ASTRON 445-1,2 General Relativity and Applications
Open to all advanced undergraduates and graduate students in Physics and Astronomy, Math, and related fields.
Instructor: Prof. Frederic Rasio (Dearborn Rm 22; Office hour: Wednesdays 2-3 PM)
Grader: Vivien Raymond (Dearborn Rm 5; Office hour: Mondays 3-4 PM)
Textbook: "Gravity" by James B. Hartle (Addison-Wesley)
Einstein's relativistic theory of gravity is
almost a century old. At its core is one of the most beautiful and revolutionary
concepts of modern science -- the idea that gravity is the geometry
of our four-dimensional spacetime.
This introduction to General Relativity will be taught using
an innovative approach, pioneered by Hartle, where the simplest
and most important solutions of the Einstein equation are
introduced first, without derivation, bringing the students to the
interesting physical phenomena as quickly as possible. The Einstein field equation and many of the mathematical details are introduced
later, and solutions are then derived to show how these geometries originate.

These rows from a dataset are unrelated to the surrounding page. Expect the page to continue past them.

-- ==== Sys2Proof/Machine/Crc.lean ====
section
/-!
DEFINITION. Machine/Crc.lean: the CRC of the check-value units (R349, Table 17.2), which frames, cells and messages use too.
-/
namespace Sys2Proof.Machine

/-- The parameters of a check (R349). -/
structure CrcParams where
  width : Nat
  poly : Nat
  init : Nat
  refin : Bool
  refout : Bool
  xorout : Nat
deriving DecidableEq, Repr

/-- The preset checks (Table 17.2). -/
def crcPreset : Nat → CrcParams
  | 0 => ⟨32, 0x04C11DB7, 0xFFFFFFFF, true, true, 0xFFFFFFFF⟩
  | 1 => ⟨32, 0x1EDC6F41, 0xFFFFFFFF, true, true, 0xFFFFFFFF⟩
  | 2 => ⟨16, 0x1021, 0xFFFF, false, false, 0⟩
  | _ => ⟨64, 0x42F0E1EBA9EA3693, 0, false, false, 0⟩

/-- The low `n` bits of a number in reverse order. -/
def reflectBits : Nat → Nat → Nat
  | 0, _ => 0
  | n + 1, v => v % 2 * 2 ^ n + reflectBits n (v / 2)

/-- One bit step of a CRC of `w` bits in normal form. -/
def crcBit (w poly r : Nat) : Nat :=
  if r / 2 ^ (w - 1) % 2 = 1 then (r * 2 % 2 ^ w) ^^^ poly else r * 2 % 2 ^ w

/-- `n` bit steps. -/
def crcBits (w poly : Nat) : Nat → Nat → Nat
  | 0, r => r
  | n + 1, r => crcBits w poly n (crcBit w poly r)

/-- A byte enters the running value (R349, R350). -/
def crcByte (p : CrcParams) (r : Nat) (b : Byte) : Nat :=
  let v := if p.refin then reflectBits 8 b.toNat else b.toNat
  crcBits p.width p.poly 8 (r ^^^ (v * 2 ^ (p.width - 8)))

/-- Bytes enter the running value in ascending order. -/
def crcFeed (p : CrcParams) (r : Nat) : List Byte → Nat
  | [] => r
  | b :: bs => crcFeed p (crcByte p r b) bs

/-- The result of a running value (R349). -/
def crcResult (p : CrcParams) (r : Nat) : Nat :=
  (if p.refout then reflectBits p.width r else r) ^^^ p.xorout

/-- A CRC over a byte string with its own INIT. -/
def crcOf (p : CrcParams) (bs : List Byte) : Nat := crcResult p (crcFeed p p.init bs)

/-- The FCS of a frame is right: CRC-32 over all but its last four bytes, sent lowest byte first. -/
def fcsOk (bs : List Byte) : Bool :=
  decide (4 ≤ bs.length) && ofLe (bs.drop (bs.length - 4)) == crcOf (crcPreset 0) (bs.take (bs.length - 4))

/-- A frame with its FCS computed again (R192), inverted where its end says so (R246). -/
def withFcs (bs : List Byte) (inverted : Bool) : List Byte :=
  let b := bs.take (bs.length - 4)
  let c := crcOf (crcPreset 0) b
  b ++ leBytes 4 (if inverted then 0xFFFFFFFF - c else c)

/-- CRC-32C with an initial value (R202, R212). -/
def crc32c (init : Nat) (bs : List Byte) : Nat := crcOf { crcPreset 1 with init := init } bs

end Sys2Proof.Machine
end

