/-! ### Flow control sent (R303) -/

/-- The priorities in XOFF once their occupancy is judged: at XOFF or above they enter, at XON or below they leave. -/
def State.xoffNow (s : State) (i : Nat) : BitVec 8 :=
  (s.fcPrios i).foldl (fun w c =>
    let t := s.fcThr i c
    let n := s.occOf i c
    let was := (s.netPort i).xoff.getLsbD c
    let on := if was then decide (Machine.fld t 15 0 < n) else decide (Machine.fld t 31 16 ≤ n)
    if on then w ||| BitVec.ofNat 8 (2 ^ c) else w) 0

/-- A PFC frame with the state of every enabled priority (R303). -/
def State.sendPfc (s : State) (i : Nat) : State :=
  let en := ((s.fcPrios i).map fun c => 2 ^ c).sum
  let q := (List.range 8).map fun c => if (s.netPort i).xoff.getLsbD c then s.fld (Reg.netFcCfg i) 15 0 else 0
  (s.emit (.pfc (devPort i) en q)).bump (Reg.netFcTx i)

/-- Flow control leaves in the modes whose ports send (Table 03.3): in SAFE they send idle only. -/
def State.fcSends (s : State) (i : Nat) : Bool := s.netUp i && s.dev.mode != .safe

/-- An occupancy that has crossed XOFF or XON is told at once (R303). -/
def State.pfcDue (s : State) (i : Nat) : State :=
  if s.fcSends i && s.xoffNow i != (s.netPort i).xoff then
    (s.setNet i { s.netPort i with xoff := s.xoffNow i, pfcAt := s.raw }).sendPfc i
  else s

/-- PFC_SEND (R303). -/
def execPfcSend (i : Fin 26) (s : State) : Host.Outcome State Fault Refusal := .next (s.pfcDue i.val)

/-- The raw value at which the PFC frame is repeated: PAUSE_QUANTA / 2 after the last (R303). -/
def State.pfcNext (s : State) (i : Nat) : Raw :=
  (s.netPort i).pfcAt +
    BitVec.ofNat 96 (s.fld (Reg.netFcCfg i) 15 0 * 512 * nsUnit / (2 * max 1 (gbps (s.netPers i))))

/-- PFC_REPEAT (R303): while any priority stays in XOFF. -/
def State.pfcRepeat (s : State) (i : Nat) : State :=
  if s.fcSends i && (s.netPort i).xoff != 0 && s.reached (s.pfcNext i) then
    (s.setNet i { s.netPort i with pfcAt := s.raw }).sendPfc i
  else s

/-- PFC_REPEAT (R303). -/
def execPfcRepeat (i : Fin 26) (at' : Raw) (s : State) : Host.Outcome State Fault Refusal :=
  .next ((s.advance at').pfcRepeat i.val)

/-! ### One-step insertion (R89) -/

/-- A checksum updated for a 16-bit word that changes (R193). -/
def csumAdj (c old new : Nat) : Nat := 65535 - fold16 (fold16 (65535 - c % 65536 + (65535 - old % 65536)) + new % 65536)

/-- An event message with twoStepFlag = 0 completed with the egress time (R89). -/
def oneStep (m : Option Ptp) (bs : List Byte) (t : BitVec 96) : List Byte :=
  match m with
  | none => bs
  | some ⟨p, ip, u⟩ =>
    let ty := ofBe ((bs.drop p).take 1) % 16
    let two := ofBe ((bs.drop (p + 6)).take 1) / 2 % 2 == 1
    let trail := decide (p + at16 bs (p + 2) + 2 ≤ u + at16 bs (u + 4))
    if 4 ≤ ty ∨ two ∨ (ip = 6 ∧ !trail) then bs
    else
      let corr := ofBe ((bs.drop (p + 8)).take 8)
      let b1 :=
        if ty = 0 then
          putAt (putAt bs (p + 34) (beBytes 6 (secOf t) ++ beBytes 4 (nsOf t))) (p + 8) (beBytes 8 ((corr + fracOf t) % 2 ^ 64))
        else putAt bs (p + 8) (beBytes 8 ((corr + t.toNat) % 2 ^ 64))
      if ip = 4 then putAt b1 (u + 6) [0, 0]
      else if ip = 6 then
        let e := u + at16 bs (u + 4) - 2
        let msg (b : List Byte) : Nat := sum16 ((b.drop p).take (e - p))
        let odd := (e - p) % 2
        let old := if odd = 0 then at16 bs e else at16 bs e % 256 * 256 + at16 bs e / 256
        let new := fold16 (old + fold16 (msg bs + (65535 - msg b1)))
        putAt b1 e (beBytes 2 (if odd = 0 then new else new % 256 * 256 + new / 256))
      else b1
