/-- One stage (R186): nothing when its predicate is false, else its lookup and one program. With `bad` the read of the entry that the
lookup would use meets an uncorrectable error, which is reported: that entry does not match (R205, R346). -/
def State.stageRun (s : State) (p : Nat) (c : Pass) (i : Nat) (bad : Bool) (x : StageD) : Pass × State :=
  if !(x.pred.all fun e => fieldVal c e.1 == e.2) then (c, s)
  else
    match x.bind with
    | none => s.program p { c with params := [] } x.miss
    | some b =>
      let key := keyOf c x.key
      let q : Option Found × Pass × State :=
        let s0 := if bad then s.memoryError 3 true 0 0 0 else s
        if b.kind = 4 then s0.sxtLookup c i b.table key bad
        else (if bad then s0.chartLookupBad p c.fl.bank b.table b.kind key else s0.chartLookup p c.fl.bank b.table b.kind key, c, s0)
      let waits := q.2.1.fl.resume.any fun e => e.1 == i
      match q.1 with
      | some f =>
        q.2.2.program p { q.2.1 with params := f.params, outs := q.2.1.outs ++ [(i, true, f.result)] } (f.prog.getD x.hit)
      | none =>
        let c1 := { q.2.1 with params := [], outs := q.2.1.outs ++ [(i, false, 0)] }
        if waits then (c1, q.2.2) else q.2.2.program p c1 x.miss

/-- The stages in ascending order, at most 32. -/
def State.stagesRun (s : State) (p : Nat) (bad : List Nat) : Nat → Pass → List StageD → Pass × State
  | _, c, [] => (c, s)
  | i, c, x :: xs =>
    let q := s.stageRun p c i (bad.contains i) x
    q.2.stagesRun p bad (i + 1) q.1 xs

/-! ### Where frames go (R12, R195, R196, R222 to R224, R245, R260) -/

/-- The rate code of an ingress port as VOQ_MAP_CFG.RATE counts it; 0 for ports without cut-through. -/
def State.ingressRate (s : State) (port : Nat) : Nat :=
  if port = 73 ∨ port = 74 then 1 else if 48 ≤ port ∧ port < 72 then s.netPers (port - 48) else 0

/-- CT_EN for a class of an ingress port (R245). -/
def State.ctEnabled (s : State) (port cls : Nat) : Bool :=
  if s.bit Reg.voqCtrl 31 then s.bit (Reg.voqPortCfg port) (24 + cls) else s.bit Reg.voqCtrl 0

/-- The stored form of a frame toward a destination. A stamp request goes with every copy of the frame, and each copy that is sent
returns a stamp: DESIGN CHOICE, log 109. -/
def storedFor (f : Frame) (v : Verdict) (hash : Word) (dev port cls eq : Nat) : Stored :=
  { frame := f, len := f.bytes.length, dev := dev, port := port, cls := cls, eq := eq, colour := v.colour, ts := v.ts,
    hash := hash, chart := v.chart.toNat }

/-- Write a frame into the pool and enqueue it. A frame whose FCS failed goes on by cut-through alone (R246). -/
def State.toQueue (s : State) (p : Nat) (f : Stored) (cut : Option (Nat × Nat)) : State :=
  if f.frame.bad && cut.isNone then s
  else
    let q := s.writeChain p f.len
    match q.1 with
    | some cs => q.2.voqEnqueue { f with cells := cs } cut
    | none => q.2

/-- Write a frame once and place it on the replication queue for targets (R249, R196). -/
def State.toCopies (s : State) (p : Nat) (f : Stored) (ts : List McTarget) : State :=
  if f.frame.bad || ts.isEmpty then s
  else
    let q := s.writeChain p f.len
    match q.1 with
    | some cs => q.2.replicate ⟨{ f with cells := cs }, ts⟩
    | none => q.2

/-- PUNT_RING of a port. -/
def State.puntRing (s : State) (port : Nat) : Nat := s.fld (Reg.cmpPortDefW0 port) 5 0

/-- Queue a frame to device port 72 with a reason (R196, R260). -/
def State.puntFrame (s : State) (p port : Nat) (f : Frame) (v : Verdict) (hash : Word) (reason : Nat) : State :=
  s.toQueue p (withPunt (storedFor f v hash s.devId 72 v.cls (s.puntRing port)) reason) none

/-- The target of a mirror session, when it is VALID (R196). -/
def State.mirrorTarget (s : State) (m : Nat) : Option McTarget :=
  let w := s.rd (Reg.cmpMirrorW0 m)
  if Machine.bit w 31 then
    some { dev := Machine.fld w 29 20, port := Machine.fld w 18 12, cls := Machine.fld w 10 8,
           eq := s.fld (Reg.cmpMirrorW2 m) 18 0, trunc := s.fld (Reg.cmpMirrorW1 m) 13 0 }
  else none

/-- Send copies to mirror sessions; one whose destination R12 reserves is dropped against the ingress port, like any other frame
(R196). -/
def State.mirrorOut (s : State) (p ingress : Nat) (f : Frame) (v : Verdict) (hash : Word) : List Nat → State
  | [] => s
  | m :: ms =>
    match s.mirrorTarget m with
    | some t =>
      (if 75 ≤ t.port then s.bump (Reg.cmpDefReserved ingress)
       else s.toCopies p (storedFor f v hash t.dev t.port t.cls t.eq) [t]).mirrorOut p ingress f v hash ms
    | none => s.mirrorOut p ingress f v hash ms

/-- Copies of a frame that learns punt (R217). -/
def State.learnOut (s : State) (p port : Nat) (f : Frame) (v : Verdict) (hash : Word) : List Nat → State
  | [] => s
  | r :: rs =>
    (s.toCopies p { storedFor f v hash s.devId 72 v.cls (s.puntRing port) with puntReason := r }
      [{ dev := s.devId, port := 72, cls := v.cls, eq := s.puntRing port }]).learnOut p port f v hash rs

/-- What a frame's forwarding works with: pipeline, ingress port, frame, its segments, verdict and hash, whether it is free of mirror
requests and punt copies (condition 3 of R245), and the table reads that meet an uncorrectable error: 32 next hop, 33 ECMP group, 34
ECMP member, 35 multicast group, 36 + i target i. -/
structure Way where
  p : Nat
  ingress : Nat
  f : Frame
  segs : List Seg
  v : Verdict
  hash : Word
  plain : Bool
  bad : List Nat

/-- A destination that R12 reserves drops the frame. Answers whether the frame was dropped in the pipeline. The FRAME_LEN that an IP
length field gives follows the frame as it stands, `grown` bytes longer than its segments (R245). -/
def State.forwardTo (s : State) (w : Way) (grown : Int) (dev port cls eq : Nat) : Bool × State :=
  if 75 ≤ port then (true, s.bump (Reg.cmpDefReserved w.ingress))
  else
    let st := withPunt (storedFor w.f w.v w.hash dev port cls eq) 0
    let cut :=
      if w.plain && s.ctEnabled w.ingress cls && s.ingressRate w.ingress != 0 then
        (ipFrameLen w.segs).map fun n => (s.ingressRate w.ingress, ((n : Int) + grown).toNat + (st.len - w.f.bytes.length))
      else none
    (false, s.toQueue w.p st cut)

/-- A default action (R195, Table 09.3) replaces the verdict: class, chart metadata and the punt request go; `reason` is the punt
reason. Answers whether the frame was dropped. -/
def State.defaultAction (s : State) (w : Way) (act reason : Nat) : Bool × State :=
  let w0 := s.rd (Reg.cmpPortDefW0 w.ingress)
  let w1 := s.rd (Reg.cmpPortDefW1 w.ingress)
  let v := { w.v with kind := 0, index := 0, dev := 0, port := 0, cls := 0, eq := 0, punt := none, chart := 0 }
  match act with
  | 1 => (false, s.puntFrame w.p w.ingress w.f v w.hash reason)
  | 2 =>
    s.forwardTo { w with v := v } 0 (Machine.fld w1 31 22) (Machine.fld w1 21 15) (Machine.fld w1 14 12)
      (s.fld (Reg.cmpPortDefW2 w.ingress) 18 0)
  | 3 => (true, s.mirrorOut w.p w.ingress w.f v w.hash [Machine.fld w0 19 16])
  | _ => (true, s)

/-- The default action codes of a port: no match, parse failure (R195). -/
def State.defActs (s : State) (port : Nat) : Nat × Nat :=
  let w := s.rd (Reg.cmpPortDefW0 port)
  if s.bit Reg.cmpCtrl 31 then (Machine.fld w 29 28, Machine.fld w 31 30) else (Machine.fld w 27 26, Machine.fld w 27 26)

/-- The no-match default action, counted (R194, R195). -/
def State.noMatch (s : State) (w : Way) : Bool × State :=
  (s.bump (Reg.cmpDefNomatch w.ingress)).defaultAction w (s.defActs w.ingress).1 0x0001

/-- A drop under R222 or R224. -/
def State.nhDrop (s : State) : Bool × State := (true, s.bump Reg.sxtNhDrop)

/-- An entry of a direct table as a resolving frame reads it: one whose read meets an uncorrectable error is not VALID (R205, R346). -/
def State.readEntry (s : State) (bad : Bool) (sub i : Nat) : Nat × State :=
  if bad then (0, s.memoryError 3 true 0 0 0) else ((s.subEntry sub i).toNat, s)

/-- A next hop forwards, drops or punts (R222, Table 10.11). -/
def State.viaNextHop (s : State) (w : Way) (i : Nat) : Bool × State :=
  let q := s.readEntry (w.bad.contains 32) 3 i
  let e := q.1
  let kind := bitsOf e 62 61
  if e / 2 ^ 63 % 2 = 0 ∨ kind = 1 then q.2.nhDrop
  else if kind = 2 then (false, q.2.puntFrame w.p w.ingress w.f w.v w.hash 0x0002)
  else
    let d := q.2.draw
    let bs := Config.l2Rewrite d.1 (bitsOf e 19 0) w.f.bytes
    d.2.forwardTo { w with f := { w.f with bytes := bs } } ((bs.length : Int) - w.f.bytes.length) (bitsOf e 60 51) (bitsOf e 50 44)
      w.v.cls (bitsOf e 40 22)

/-- An ECMP group chooses a member by the hash (R202, R223). -/
def State.viaEcmp (s : State) (w : Way) (i : Nat) : Bool × State :=
  let q := s.readEntry (w.bad.contains 33) 4 i
  let n := min 512 (bitsOf q.1 28 19)
  if q.1 / 2 ^ 31 % 2 = 0 ∨ n = 0 then q.2.nhDrop
  else
    let m := q.2.readEntry (w.bad.contains 34) 5 (bitsOf q.1 18 0 + w.hash.toNat * n / 2 ^ 32)
    if m.1 / 2 ^ 31 % 2 = 0 then m.2.nhDrop else m.2.viaNextHop w (bitsOf m.1 19 0)

/-- The targets of a multicast group, in index order (R224). A target that is not VALID receives nothing and counts as a drop of R222;
a reserved port counts against the ingress port (R12), and its target receives no copy. DEDUCED, log 59. -/
def State.mcTargets (s : State) (w : Way) (base : Nat) : List Nat → List McTarget × State
  | [] => ([], s)
  | i :: is =>
    let q := s.readEntry (w.bad.contains (36 + i)) 7 (base + i)
    let e := q.1
    if e / 2 ^ 63 % 2 = 0 then (q.2.bump Reg.sxtNhDrop).mcTargets w base is
    else
      let t : McTarget := { dev := bitsOf e 60 51, port := bitsOf e 50 44, cls := w.v.cls, eq := bitsOf e 40 22,
                            rewrite := some (bitsOf e 19 0) }
      let r := (if 75 ≤ t.port then q.2.bump (Reg.cmpDefReserved w.ingress) else q.2).mcTargets w base is
      (t :: r.1, r.2)
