-- ==== Sys2Proof/Machine/Timeline.lean ====
section
/-!
DEFINITION. Machine/Timeline.lean: the time line of a channel: discovery frames (R128, R129), reservations for discovery
windows and ranging grants (R161, R162), and free positions in an upstream frame (R145, R157).
-/
namespace Sys2Proof.Machine

/-! ### Discovery frames (R128, R129) -/

/-- PERIOD in frames; 0 opens no window. -/
def State.discPeriod (s : State) : Nat :=
  if s.bit Reg.actCtrl 31 then s.fld Reg.actExpCfg 15 0
  else
    match s.fld Reg.actCtrl 9 8 with
    | 0 => 1000
    | 1 => 2000
    | 2 => 8000
    | _ => 0

/-- OFFSET of a port. -/
def State.discOffset (s : State) (n : Nat) : Nat :=
  if s.bit Reg.actCtrl 31 then s.fld (Reg.actDiscPort n) 15 0 else n * s.discPeriod / 48

/-- Frame `f` is a discovery frame of port `n` by R128's first condition. -/
def State.discFrame (s : State) (n f : Nat) : Bool :=
  s.discPeriod != 0 && ((f : Int) - s.discOffset n) % (s.discPeriod : Int) == 0

/-- The profile of a discovery window (R129). -/
def State.discProf (s : State) (n c f : Nat) : Nat :=
  match s.ponPers n with
  | 4 => if c = 0 then 3 else 1
  | 3 => if ((f : Int) - s.discOffset n) / (Nat.max 1 s.discPeriod : Int) % 2 = 0 then 1 else 3
  | _ => 1

/-- RTD_MIN_US, QUIET_US and RAND_US. -/
def State.rtdMinUs (s : State) : Nat := s.fld Reg.actDiscTiming 19 10
def State.quietUs (s : State) : Nat := s.fld Reg.actDiscTiming 29 20
def State.randUs (s : State) : Nat := s.fld Reg.actDiscTiming 9 0

/-! ### Intervals and reservations (R145, R161, R162) -/

/-- Two half-open intervals meet. -/
def meets (a b c d : Nat) : Bool := decide (a < d) && decide (c < b)

/-- The reservations of channel `j`. -/
def State.resvs (s : State) (j : Nat) : List Resv := s.rck.resv.get (fun _ => []) j

/-- Replace a channel's reservations. -/
def State.setResvs (s : State) (j : Nat) (l : List Resv) : State :=
  { s with rck.resv := s.rck.resv.set (fun _ => []) j l }

/-- Placed pieces of bookings on channel `j`. -/
def State.pieces (s : State) (j : Nat) : List Piece := (s.rck.books.filter fun b => b.j == j).flatMap fun b => b.pieces

/-- A piece's interval in ns of the PON time line, rounded outward. -/
def State.pieceNs (s : State) (j : Nat) (p : Piece) : Nat × Nat :=
  let u := s.origin (j / 2) p.f
  (u + p.lo * 125000 / frameUnits (j % 2), u + unitsNs (j % 2) p.hi)

/-- No reservation and no placed piece of channel `j` meets an interval in ns. -/
def State.clearNs (s : State) (j lo hi : Nat) : Bool :=
  !((s.resvs j).any fun r => meets r.lo r.hi lo hi) &&
  !((s.pieces j).any fun p => meets (s.pieceNs j p).1 (s.pieceNs j p).2 lo hi)

/-- lead and body of a profile in ns (R161, R162): guard, preamble and delimiter; one PLOAMu burst. -/
def State.leadNs (s : State) (n c k : Nat) : Nat := unitsNs c (preUnits c (s.guardNs n c) (s.prof n k))
def State.bodyNs (s : State) (n c k : Nat) : Nat := unitsNs c (postUnits c (s.prof n k) (ploamuBytes c))

/-- Add a reservation; those that ended 32 frames ago are forgotten. -/
def State.reserve (s : State) (j : Nat) (r : Resv) : State :=
  s.setResvs j (((s.resvs j).filter fun x => decide ((s.rck.started - 32) * 125000 ≤ x.hi)) ++ [r])

/-- A discovery frame enters the horizon (R161): its interval is reserved unless something placed holds part of it. -/
def State.reserveDisc (s : State) (j f : Nat) : State :=
  let n := j / 2
  let c := j % 2
  let k := s.discProf n c f
  let lo := f * 125000 + s.rtdMinUs * 1000 - s.leadNs n c k
  let hi := f * 125000 + (s.rtdMinUs + s.quietUs) * 1000 + s.bodyNs n c k
  if s.discFrame n f && s.clearNs j lo hi then s.reserve j ⟨lo, hi, f, none⟩ else s

/-- The search of R162 from frame `g`: `lo` and `hi` relative to PSync(g), and the earliest ns that no started map can reach. -/
def State.rangeSearch (s : State) (j : Nat) (lo hi : Int) (from' : Nat) : Nat → Nat → Option Nat
  | 0, _ => none
  | fuel + 1, g =>
    let a := (g : Int) * 125000 + lo
    let b := (g : Int) * 125000 + hi
    if (from' : Int) ≤ a && s.clearNs j a.toNat b.toNat then some g else s.rangeSearch j lo hi from' fuel (g + 1)

/-- Frames that the search of R162 tries: every reservation and piece lies within 64 frames of the started map. -/
def rangeTries : Nat := 512

/-- ACQ_US (Table 15.7). -/
def State.acqUs (s : State) : Nat := if s.bit Reg.lhtCtrl 31 then Nat.max 1 (s.fld Reg.lhtExpCfg 7 0) else 50

/-- ns before and after the apparent RTD in which a ranging header may start (R134, R325). -/
def State.rangeSpan (s : State) (x : Onu) : Nat × Nat :=
  if x.acq then (s.acqUs * 1000, s.acqUs * 1000) else (s.randUs * 1000 + 1000, 1000)

/-- A context enters its channel's ranging order: its ranging grant is reserved (R134, R162). -/
def State.rangeReserve (s : State) (n id : Nat) : State :=
  let x := s.onu n id
  let c := x.ch
  let j := 2 * n + c
  let h := s.rck.started
  let lo : Int := x.m / 16 - ((s.rangeSpan x).1 + s.leadNs n c x.prof : Nat)
  let hi : Int := (x.m + 15) / 16 + ((s.rangeSpan x).2 + s.bodyNs n c x.prof : Nat)
  let first := Nat.max (h + 3) (s.rck.lastRange.get (fun _ => 0) j + 1)
  match s.rangeSearch j lo hi (h * 125000 + s.teq n + 125000) rangeTries first with
  | some g =>
    let s1 := s.reserve j ⟨((g : Int) * 125000 + lo).toNat, ((g : Int) * 125000 + hi).toNat, g, some id⟩
    ({ s1 with rck.lastRange := s1.rck.lastRange.set (fun _ => 0) j g } : State).setOnu n id { x with rangeAt := some g }
  | none => s.setOnu n id { x with rangeAt := none }

/-- Release the ranging reservation of an ONU (R162). -/
def State.rangeRelease (s : State) (n id : Nat) : State :=
  let x := s.onu n id
  let j := 2 * n + x.ch
  (s.setResvs j ((s.resvs j).filter fun r => r.onu != some id)).setOnu n id { x with rangeAt := none }

/-! ### Free positions in an upstream frame (R145, R157) -/

/-- An interval in ns as units of upstream frame `f` of channel `j`, rounded outward; none outside the frame. -/
def State.inFrame (s : State) (j f lo hi : Nat) : Option (Nat × Nat) :=
  let o := s.origin (j / 2) f
  let L := frameUnits (j % 2)
  if meets o (o + 125000) lo hi then some ((lo - o) * L / 125000, min L (ceilDiv ((hi - o) * L) 125000)) else none

/-- Units of upstream frame `f` that reservations take. -/
def State.resvUnits (s : State) (j f : Nat) : List (Nat × Nat) :=
  (s.resvs j).filterMap fun r => s.inFrame j f r.lo r.hi

/-- The start of the earliest free position of `len` units at or after `at'` in a frame of `L` units with busy intervals. -/
def earliest (L : Nat) (busy : List (Nat × Nat)) (at' len : Nat) : Option Nat :=
  let ok (p : Nat) : Bool := decide (p + len ≤ L) && !(busy.any fun b => meets b.1 b.2 p (p + len))
  ((at' :: (busy.map Prod.snd).filter fun e => decide (at' ≤ e)).filter ok).foldl
    (fun a p => match a with
      | some q => some (min p q)
      | none => some p) none

/-- Busy intervals in ascending order. -/
def sortBusy (l : List (Nat × Nat)) : List (Nat × Nat) := sortBy (fun a b => decide (a.1 ≤ b.1)) l

/-- The free intervals of a frame between busy intervals in ascending order, from `p`. -/
def gaps (L : Nat) : Nat → List (Nat × Nat) → List (Nat × Nat)
  | p, [] => if p < L then [(p, L)] else []
  | p, b :: bs => (if p < b.1 then [(p, b.1)] else []) ++ gaps L (Nat.max p b.2) bs

/-- The free intervals of a frame. -/
def freeGaps (L : Nat) (busy : List (Nat × Nat)) : List (Nat × Nat) := gaps L 0 (sortBusy busy)

/-- The largest free interval, the earliest of equal ones (R157). -/
def largestGap (L : Nat) (busy : List (Nat × Nat)) : Option (Nat × Nat) :=
  (freeGaps L busy).foldl
    (fun a g => match a with
      | some x => if x.2 - x.1 < g.2 - g.1 then some g else some x
      | none => some g) none

end Sys2Proof.Machine
end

With this approach, advanced undergraduate students with a
solid background in classical physics should be able to take at
least the first (self-contained) quarter of the course, and all students
will find the material much more enjoyable than in the more
traditional "math first" approach.
Syllabus:
First Quarter
- Review of Special Relativity and Newtonian Gravity
- Gravity as Geometry of Curved Spacetime
- Geodesics and Conservation Laws
- Schwarzschild Geometry
- Tests of GR and the PPN Formalism
- Gravitational Collapse and Black Holes
- Rotating Black Holes and the Kerr Geometry
- Black Hole Interiors, Penrose Diagrams
Second Quarter
- Differential Geometry, Tensors, Covariant Derivatives
- Riemann Curvature and the Field Equation in Vacuum
- Energy-Momentum Tensor, The Einstein Equation
- Perturbation Theory, Gauge Transformations
- Emission of Gravitational Radiation
- More advanced applications, as time permits, such as: Relativistic Stars, TOV equation and the Chandrasekhar Limit; Relativistic Hydrodynamics; ADM Formalism and Numerical Relativity; Quantum Mechanics in Curved Spacetime; Inflationary Cosmology.